### TASK GOAL
The required output is all lines below that contain the word "domain".

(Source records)
● ● ● ● ● ● ●
-- ==== Sys2Proof/Tests/Slice0.lean ====
section
/-! SUPPORT. Tests: for each statement with hypotheses a state and operands that meet them all, for each check of
well-formedness a command that it refuses, and the values that the spec's worked examples give. -/

open Sys2Proof Sys2Proof.Machine

namespace Sys2Proof.Tests

/-! ### States that the witnesses stand on -/

/-- A hub past start-up: every partition is up, the controllers run, an owner is set, it has joined domain 1. -/
def up : State :=
  { State.reset with
    ras := { Ras.reset with parts := (List.range 12).map (fun p => (p, { Partition.cold with state := PartState.up })) }
    startup := { Startup.reset with phase := .joined, domain := 1 }
    henyen := { Henyen.reset with running := [true, true], mirrorOk := true }
    eloan := { Eloan.reset with owned := true, mirrorOk := true } }

/-- The same hub with a field of a register set. -/
abbrev upF (r : FRef) (v : Nat) : State := setF up r 0 v

/-- The same hub at a place in its tick. -/
def upAt (stage phase : Nat) : State := { up with tick := { TickUnit.reset with stage := stage, phase := phase } }

/-- The same hub at a time. -/
def upNow (now : Nat) : State := { up with now := now }

/-- A packet to hub 0 with nothing but its type, its source, its tag and word 3. -/
def pkt (ptype src tag word3 : Nat) : Packet :=
  { ptype := ptype, dst := 0, src := src, tag := tag, status := 0, hops := 15, resend := false, nocomb := false, addr := 0, stamp := 0,
    spart := 0, sepoch := 0, word3 := word3, payload := [] }

/-- The same with a payload. -/
def pktOf (ptype src tag word3 : Nat) (payload : List Byte) : Packet := { pkt ptype src tag word3 with payload := payload }

/-- The hub with one frame placed in region 1 under key 1 of the vendor's TID, and address context 1 that maps it at 0. -/
def mem : State :=
  { up with
    pools := { up.pools with placed := [(0, 2)] }
    regions := { up.regions with entries := [(1, 0x1001)] }
    eloan := { up.eloan with
      keys := [(1, { KeyId.unused with state := .keyed })]
      bindings := [(1, { candidate := some 0, bound := some 0, hash := none })] }
    xlt := { up.xlt with
      contexts := [(1, { Context.empty with valid := true, segs := [{ base := 0, limit := 0x200000, phys := 0, rd := true, wr := true, fx := true, nc := false }] })] } }

/-- A budget record with one thread slot in partition 0. -/
def oneSlot : Budget :=
  { multiHub := false, dropOnStall := false, deterministic := false, context := 1, stride := 1, job := 1, watchThreshold := 0,
    primary := 0x10000, cheaper := 0x20000, firstTick := 0, ring := 0, ringEntries := 0, progressTotal := 0,
    entries := [{ kind := 0, unit := 0, slots := 1, a := 0, b := 0, c := 0 }] }

/-- A run of the tick 0. -/
def aRun (state : RunState) : StreamRun :=
  { tick := 0, state := state, path := false, progress := 0, atWatch := 0, late := false, cause := 0, recovered := false,
    recomputing := false, abortSeq := 0, farWait := 0, fabricWait := 0, hostWait := 0, exceeded := false, recovery := false,
    trigFirst := 0, trigTaken := 0 }

/-- A stream with the context 0 of core 0. -/
def aStream (run : Option StreamRun) : Stream :=
  { budget := oneSlot, order := 0, startTick := 0, suspended := false, threads := [0], run := run, done := [], redo := [],
    pendingTicks := [], lastStart := 0, used := [] }

/-- A thread of stream 7 that runs. -/
def aThread : Thread := { Thread.empty with state := .run, handle := 7, pc := 0x10000, counters := List.replicate 8 0 }

/-- The hub with a stream that runs and its one thread, at the context 0 of core 0. -/
def withThread (t : Thread) : State :=
  { mem with threads := [(0, t)], tick := { TickUnit.reset with stage := 0, streams := [(7, aStream (some (aRun .running)))] } }

/-- The thread has fetched a word. -/
def withWord (w : Nat) : State := withThread { aThread with fetched := some w }

/-- A word in an engine's queue. -/
def entry (w : Nat) : QueueEntry :=
  { word := w, counters := List.replicate 8 0, address := false, bypass := false, pc := 0x10000, tick := 0, pushed := 0, phase := 0,
    headSince := 0, monitored := false }

/-- The thread with a word in the queue of one engine. -/
def queued (unit w : Nat) : Thread := { aThread with queues := setNth [[], [], [], []] (unit - 1) [entry w] }

/-- A command that an engine has taken from the thread's queue. -/
def taken (w : Nat) (done : Bool) : Held :=
  { seq := 1, ctx := 0, handle := 7, tick := 0, entry := entry w, popped := 0, done := done, aborted := false, cycles := 0, flags := 0,
    error := 0, variant := 0, pos := 0, latch := none }

/-- The hub with a thread and a command held by an engine of its core. -/
def holding (t : Thread) (unit now : Nat) (h : Held) : State :=
  { withThread t with
    now := now
    cores := [(0, { Core.empty with engines := setNth Core.empty.engines (unit - 1) { Engine.idle with held := [h], nextSeq := 2 } })] }

/-- The hub with the host link 0 in L0, secured, its agent 16, and a window of one page in its host. -/
def linked : State :=
  setL (setL (setL (setL (setL (setL mem F.HPORT_LINK_STATUS_state 0 2) F.HPORT_LINK_STATUS_rate 0 3) F.HPORT_LINK_STATUS_ide 0 1)
    F.HPORT_LINK_AGENT_valid 0 1) F.HPORT_LINK_AGENT_agent 0 16) F.HPORT_LINK_HSIZE_pages 0 1

/-- A lease of the first page of the mapped frame, held by the link's agent for context 1. -/
def aLease (ro : Bool) : Lease := { page := 0, size := 4096, agent := 16, context := 1, ro := ro }

/-- A read of this hub that waits for the owner's line. -/
def reading : Request :=
  { packet := { pkt ptRdS 0 3 0 with dst := 5 }, purpose := .host 16 1, firstSend := 0, lastSend := 0, sends := 1, refused := 0, again := false,
    againAt := 0, parked := false, members := [] }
● ● ● ● ● ● ●
### RESULT
/-- A hub past start-up: every partition is up, the controllers run, an owner is set, it has joined domain 1. -/
    startup := { Startup.reset with phase := .joined, domain := 1 }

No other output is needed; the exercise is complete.